The vistas Villeneuve presents are stunning to say the least. Greig Fraser’s cinematography grants everything a lived-in, washed-out aesthetic that manages to unify the different worlds depicted into something of a believable whole, and that’s without mentioning the gorgeously unique production design running the full gamut of clothing, makeup, set dressing and the design of spacecrafts that feel at once rustic and functional yet distinct. The aural and sensory stimulus is bombastic and loud. Villeneuve certainly grants everything a sense of enormous visual scale when it comes to landscapes, of tiny vessels exiting the centre of a spacecraft in orbit, only for these tiny crafts to measure to entire city blocks on the planet surface.
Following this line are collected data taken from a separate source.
-- ==== Sys2Proof/Laws/State.lean ====
section
/-! SUPPORT. One lemma per field and named update of the state: what an update leaves as it was, and what it writes. -/
namespace Sys2Proof.Machine

variable (s : State)

/-! ### Vectors -/

@[simp] theorem vset_same {α : Type} {n : Nat} (v : Vector α n) (i : Fin n) (a : α) : (vset v i a)[(i : Nat)] = a := by simp [vset]
theorem vset_other {α : Type} {n : Nat} (v : Vector α n) (i j : Fin n) (a : α) (h : i ≠ j) : (vset v i a)[(j : Nat)] = v[(j : Nat)] := by
  have : i.val ≠ j.val := fun e => h (Fin.ext e)
  simp [vset, this]
@[simp] theorem vmod_same {α : Type} {n : Nat} (v : Vector α n) (i : Fin n) (f : α → α) : (vmod v i f)[(i : Nat)] = f v[(i : Nat)] :=
  vset_same _ _ _
theorem vmod_other {α : Type} {n : Nat} (v : Vector α n) (i j : Fin n) (f : α → α) (h : i ≠ j) :
    (vmod v i f)[(j : Nat)] = v[(j : Nat)] := vset_other v i j _ h

/-! ### Fields that an update leaves -/

@[simp] theorem State.modHl_pending (h : Hd) (f : Headland → Headland) : (s.modHl h f).pending = s.pending := rfl
@[simp] theorem State.modHl_clk (h : Hd) (f : Headland → Headland) : (s.modHl h f).clk = s.clk := rfl
@[simp] theorem State.modHl_firm (h : Hd) (f : Headland → Headland) : (s.modHl h f).firm = s.firm := rfl
@[simp] theorem State.modHl_mirrored (h : Hd) (f : Headland → Headland) : (s.modHl h f).mirrored = s.mirrored := rfl
@[simp] theorem State.modHl_shoals (h : Hd) (f : Headland → Headland) : (s.modHl h f).shoals = s.shoals := rfl
@[simp] theorem State.modHl_pwm (h : Hd) (f : Headland → Headland) : (s.modHl h f).pwm = s.pwm := rfl
@[simp] theorem State.modHl_sk (h : Hd) (f : Headland → Headland) : (s.modHl h f).sk = s.sk := rfl
@[simp] theorem State.modHl_ul (h : Hd) (f : Headland → Headland) : (s.modHl h f).ul = s.ul := rfl
@[simp] theorem State.modHl_dec (h : Hd) (f : Headland → Headland) : (s.modHl h f).dec = s.dec := rfl
@[simp] theorem State.modHl_bw (h : Hd) (f : Headland → Headland) : (s.modHl h f).bw = s.bw := rfl
@[simp] theorem State.modHl_shore (h : Hd) (f : Headland → Headland) : (s.modHl h f).shore = s.shore := rfl
@[simp] theorem State.modHl_lookout (h : Hd) (f : Headland → Headland) : (s.modHl h f).lookout = s.lookout := rfl
@[simp] theorem State.modHl_heart (h : Hd) (f : Headland → Headland) : (s.modHl h f).heart = s.heart := rfl
@[simp] theorem State.modHl_clocks (h : Hd) (f : Headland → Headland) : (s.modHl h f).clocks = s.clocks := rfl
@[simp] theorem State.modHl_meter (h : Hd) (f : Headland → Headland) : (s.modHl h f).meter = s.meter := rfl
@[simp] theorem State.modHl_rs (h : Hd) (f : Headland → Headland) : (s.modHl h f).rs = s.rs := rfl
@[simp] theorem State.modHl_mirror (h : Hd) (f : Headland → Headland) : (s.modHl h f).mirror = s.mirror := rfl
@[simp] theorem State.modHl_ack (h : Hd) (f : Headland → Headland) : (s.modHl h f).ack = s.ack := rfl
@[simp] theorem State.modHl_resetKind (h : Hd) (f : Headland → Headland) : (s.modHl h f).resetKind = s.resetKind := rfl
@[simp] theorem State.modHl_bootHeld (h : Hd) (f : Headland → Headland) : (s.modHl h f).bootHeld = s.bootHeld := rfl
@[simp] theorem State.modHl_bootAt (h : Hd) (f : Headland → Headland) : (s.modHl h f).bootAt = s.bootAt := rfl
@[simp] theorem State.modHl_cycle (h : Hd) (f : Headland → Headland) : (s.modHl h f).cycle = s.cycle := rfl
@[simp] theorem State.modHl_freeCount (h : Hd) (f : Headland → Headland) : (s.modHl h f).freeCount = s.freeCount := rfl

@[simp] theorem State.modAct_pending (f : Headland → Headland) : (s.modAct f).pending = s.pending := rfl
@[simp] theorem State.modAct_clk (f : Headland → Headland) : (s.modAct f).clk = s.clk := rfl
@[simp] theorem State.modAct_firm (f : Headland → Headland) : (s.modAct f).firm = s.firm := rfl
@[simp] theorem State.modAct_mirrored (f : Headland → Headland) : (s.modAct f).mirrored = s.mirrored := rfl
@[simp] theorem State.modAct_shoals (f : Headland → Headland) : (s.modAct f).shoals = s.shoals := rfl
@[simp] theorem State.modAct_pwm (f : Headland → Headland) : (s.modAct f).pwm = s.pwm := rfl
@[simp] theorem State.modAct_sk (f : Headland → Headland) : (s.modAct f).sk = s.sk := rfl
@[simp] theorem State.modAct_ul (f : Headland → Headland) : (s.modAct f).ul = s.ul := rfl
@[simp] theorem State.modAct_dec (f : Headland → Headland) : (s.modAct f).dec = s.dec := rfl
@[simp] theorem State.modAct_bw (f : Headland → Headland) : (s.modAct f).bw = s.bw := rfl
@[simp] theorem State.modAct_shore (f : Headland → Headland) : (s.modAct f).shore = s.shore := rfl
@[simp] theorem State.modAct_lookout (f : Headland → Headland) : (s.modAct f).lookout = s.lookout := rfl
@[simp] theorem State.modAct_heart (f : Headland → Headland) : (s.modAct f).heart = s.heart := rfl
@[simp] theorem State.modAct_clocks (f : Headland → Headland) : (s.modAct f).clocks = s.clocks := rfl
@[simp] theorem State.modAct_meter (f : Headland → Headland) : (s.modAct f).meter = s.meter := rfl
@[simp] theorem State.modAct_rs (f : Headland → Headland) : (s.modAct f).rs = s.rs := rfl
@[simp] theorem State.modAct_mirror (f : Headland → Headland) : (s.modAct f).mirror = s.mirror := rfl
@[simp] theorem State.modAct_ack (f : Headland → Headland) : (s.modAct f).ack = s.ack := rfl
@[simp] theorem State.modAct_resetKind (f : Headland → Headland) : (s.modAct f).resetKind = s.resetKind := rfl
@[simp] theorem State.modAct_bootHeld (f : Headland → Headland) : (s.modAct f).bootHeld = s.bootHeld := rfl
@[simp] theorem State.modAct_bootAt (f : Headland → Headland) : (s.modAct f).bootAt = s.bootAt := rfl
@[simp] theorem State.modAct_cycle (f : Headland → Headland) : (s.modAct f).cycle = s.cycle := rfl
@[simp] theorem State.modAct_freeCount (f : Headland → Headland) : (s.modAct f).freeCount = s.freeCount := rfl

@[simp] theorem State.modBoth_pending (f : Headland → Headland) : (s.modBoth f).pending = s.pending := rfl
@[simp] theorem State.modBoth_clk (f : Headland → Headland) : (s.modBoth f).clk = s.clk := rfl
@[simp] theorem State.modBoth_firm (f : Headland → Headland) : (s.modBoth f).firm = s.firm := rfl
@[simp] theorem State.modBoth_mirrored (f : Headland → Headland) : (s.modBoth f).mirrored = s.mirrored := rfl
@[simp] theorem State.modBoth_shoals (f : Headland → Headland) : (s.modBoth f).shoals = s.shoals := rfl
@[simp] theorem State.modBoth_pwm (f : Headland → Headland) : (s.modBoth f).pwm = s.pwm := rfl
@[simp] theorem State.modBoth_sk (f : Headland → Headland) : (s.modBoth f).sk = s.sk := rfl
@[simp] theorem State.modBoth_ul (f : Headland → Headland) : (s.modBoth f).ul = s.ul := rfl
@[simp] theorem State.modBoth_dec (f : Headland → Headland) : (s.modBoth f).dec = s.dec := rfl
@[simp] theorem State.modBoth_bw (f : Headland → Headland) : (s.modBoth f).bw = s.bw := rfl
@[simp] theorem State.modBoth_shore (f : Headland → Headland) : (s.modBoth f).shore = s.shore := rfl
@[simp] theorem State.modBoth_lookout (f : Headland → Headland) : (s.modBoth f).lookout = s.lookout := rfl
@[simp] theorem State.modBoth_heart (f : Headland → Headland) : (s.modBoth f).heart = s.heart := rfl
@[simp] theorem State.modBoth_clocks (f : Headland → Headland) : (s.modBoth f).clocks = s.clocks := rfl
@[simp] theorem State.modBoth_meter (f : Headland → Headland) : (s.modBoth f).meter = s.meter := rfl
@[simp] theorem State.modBoth_rs (f : Headland → Headland) : (s.modBoth f).rs = s.rs := rfl
@[simp] theorem State.modBoth_mirror (f : Headland → Headland) : (s.modBoth f).mirror = s.mirror := rfl
@[simp] theorem State.modBoth_ack (f : Headland → Headland) : (s.modBoth f).ack = s.ack := rfl
@[simp] theorem State.modBoth_resetKind (f : Headland → Headland) : (s.modBoth f).resetKind = s.resetKind := rfl
@[simp] theorem State.modBoth_bootHeld (f : Headland → Headland) : (s.modBoth f).bootHeld = s.bootHeld := rfl
@[simp] theorem State.modBoth_bootAt (f : Headland → Headland) : (s.modBoth f).bootAt = s.bootAt := rfl
@[simp] theorem State.modBoth_cycle (f : Headland → Headland) : (s.modBoth f).cycle = s.cycle := rfl
@[simp] theorem State.modBoth_freeCount (f : Headland → Headland) : (s.modBoth f).freeCount = s.freeCount := rfl

@[simp] theorem State.modLog_pending (f : Log → Log) : (s.modLog f).pending = s.pending := rfl
@[simp] theorem State.modLog_clk (f : Log → Log) : (s.modLog f).clk = s.clk := rfl
@[simp] theorem State.modLog_firm (f : Log → Log) : (s.modLog f).firm = s.firm := rfl
@[simp] theorem State.modLog_mirrored (f : Log → Log) : (s.modLog f).mirrored = s.mirrored := rfl
@[simp] theorem State.modLog_shoals (f : Log → Log) : (s.modLog f).shoals = s.shoals := rfl
@[simp] theorem State.modLog_pwm (f : Log → Log) : (s.modLog f).pwm = s.pwm := rfl
@[simp] theorem State.modLog_sk (f : Log → Log) : (s.modLog f).sk = s.sk := rfl
@[simp] theorem State.modLog_ul (f : Log → Log) : (s.modLog f).ul = s.ul := rfl
@[simp] theorem State.modLog_dec (f : Log → Log) : (s.modLog f).dec = s.dec := rfl
@[simp] theorem State.modLog_bw (f : Log → Log) : (s.modLog f).bw = s.bw := rfl
@[simp] theorem State.modLog_shore (f : Log → Log) : (s.modLog f).shore = s.shore := rfl
@[simp] theorem State.modLog_lookout (f : Log → Log) : (s.modLog f).lookout = s.lookout := rfl
@[simp] theorem State.modLog_heart (f : Log → Log) : (s.modLog f).heart = s.heart := rfl
@[simp] theorem State.modLog_clocks (f : Log → Log) : (s.modLog f).clocks = s.clocks := rfl
@[simp] theorem State.modLog_meter (f : Log → Log) : (s.modLog f).meter = s.meter := rfl
@[simp] theorem State.modLog_rs (f : Log → Log) : (s.modLog f).rs = s.rs := rfl
@[simp] theorem State.modLog_mirror (f : Log → Log) : (s.modLog f).mirror = s.mirror := rfl
@[simp] theorem State.modLog_ack (f : Log → Log) : (s.modLog f).ack = s.ack := rfl
@[simp] theorem State.modLog_resetKind (f : Log → Log) : (s.modLog f).resetKind = s.resetKind := rfl
@[simp] theorem State.modLog_bootHeld (f : Log → Log) : (s.modLog f).bootHeld = s.bootHeld := rfl
@[simp] theorem State.modLog_bootAt (f : Log → Log) : (s.modLog f).bootAt = s.bootAt := rfl
@[simp] theorem State.modLog_cycle (f : Log → Log) : (s.modLog f).cycle = s.cycle := rfl
@[simp] theorem State.modLog_freeCount (f : Log → Log) : (s.modLog f).freeCount = s.freeCount := rfl

@[simp] theorem State.modHost_pending (f : HostIf → HostIf) : (s.modHost f).pending = s.pending := rfl
@[simp] theorem State.modHost_clk (f : HostIf → HostIf) : (s.modHost f).clk = s.clk := rfl
@[simp] theorem State.modHost_firm (f : HostIf → HostIf) : (s.modHost f).firm = s.firm := rfl
@[simp] theorem State.modHost_mirrored (f : HostIf → HostIf) : (s.modHost f).mirrored = s.mirrored := rfl
@[simp] theorem State.modHost_shoals (f : HostIf → HostIf) : (s.modHost f).shoals = s.shoals := rfl
@[simp] theorem State.modHost_pwm (f : HostIf → HostIf) : (s.modHost f).pwm = s.pwm := rfl
@[simp] theorem State.modHost_sk (f : HostIf → HostIf) : (s.modHost f).sk = s.sk := rfl
@[simp] theorem State.modHost_ul (f : HostIf → HostIf) : (s.modHost f).ul = s.ul := rfl
@[simp] theorem State.modHost_dec (f : HostIf → HostIf) : (s.modHost f).dec = s.dec := rfl
@[simp] theorem State.modHost_bw (f : HostIf → HostIf) : (s.modHost f).bw = s.bw := rfl
@[simp] theorem State.modHost_shore (f : HostIf → HostIf) : (s.modHost f).shore = s.shore := rfl
@[simp] theorem State.modHost_lookout (f : HostIf → HostIf) : (s.modHost f).lookout = s.lookout := rfl
@[simp] theorem State.modHost_heart (f : HostIf → HostIf) : (s.modHost f).heart = s.heart := rfl
@[simp] theorem State.modHost_clocks (f : HostIf → HostIf) : (s.modHost f).clocks = s.clocks := rfl
@[simp] theorem State.modHost_meter (f : HostIf → HostIf) : (s.modHost f).meter = s.meter := rfl
@[simp] theorem State.modHost_rs (f : HostIf → HostIf) : (s.modHost f).rs = s.rs := rfl
@[simp] theorem State.modHost_mirror (f : HostIf → HostIf) : (s.modHost f).mirror = s.mirror := rfl
@[simp] theorem State.modHost_ack (f : HostIf → HostIf) : (s.modHost f).ack = s.ack := rfl
@[simp] theorem State.modHost_resetKind (f : HostIf → HostIf) : (s.modHost f).resetKind = s.resetKind := rfl
@[simp] theorem State.modHost_bootHeld (f : HostIf → HostIf) : (s.modHost f).bootHeld = s.bootHeld := rfl
@[simp] theorem State.modHost_bootAt (f : HostIf → HostIf) : (s.modHost f).bootAt = s.bootAt := rfl
@[simp] theorem State.modHost_cycle (f : HostIf → HostIf) : (s.modHost f).cycle = s.cycle := rfl
@[simp] theorem State.modHost_freeCount (f : HostIf → HostIf) : (s.modHost f).freeCount = s.freeCount := rfl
That being said, it does feel weirdly underpopulated at points even given the size of the speaking cast.

Hans Zimmer’s score is expectedly grandiose; a rapturous blend of assorted sounds and instruments to account for the themes of different houses and overtures, from pounding drums and choral swells to throat singing and bagpipes.

Frank Herbert’s epic of science-fiction literature (pictured above in its 2015 50th Anniversary Edition) has proven a challenging adaptation to bring to the screen in the past.

When it comes to the storytelling itself, Villeneuve’s sense of pacing certainly helps the film to sprawl and extend itself in order to settle us into its world and conflicts before things start going bang. Jon Spaihts and Eric Roth’s screenplay strikes the right tonal balance between mythologic portent, accessible summer blockbuster and high fantasy fare. There are very few compromises in the faithfulness of events from the text, though it does occasionally stumble to the repetition of already established information and expositional dialogue that feel slightly unnatural under the circumstances.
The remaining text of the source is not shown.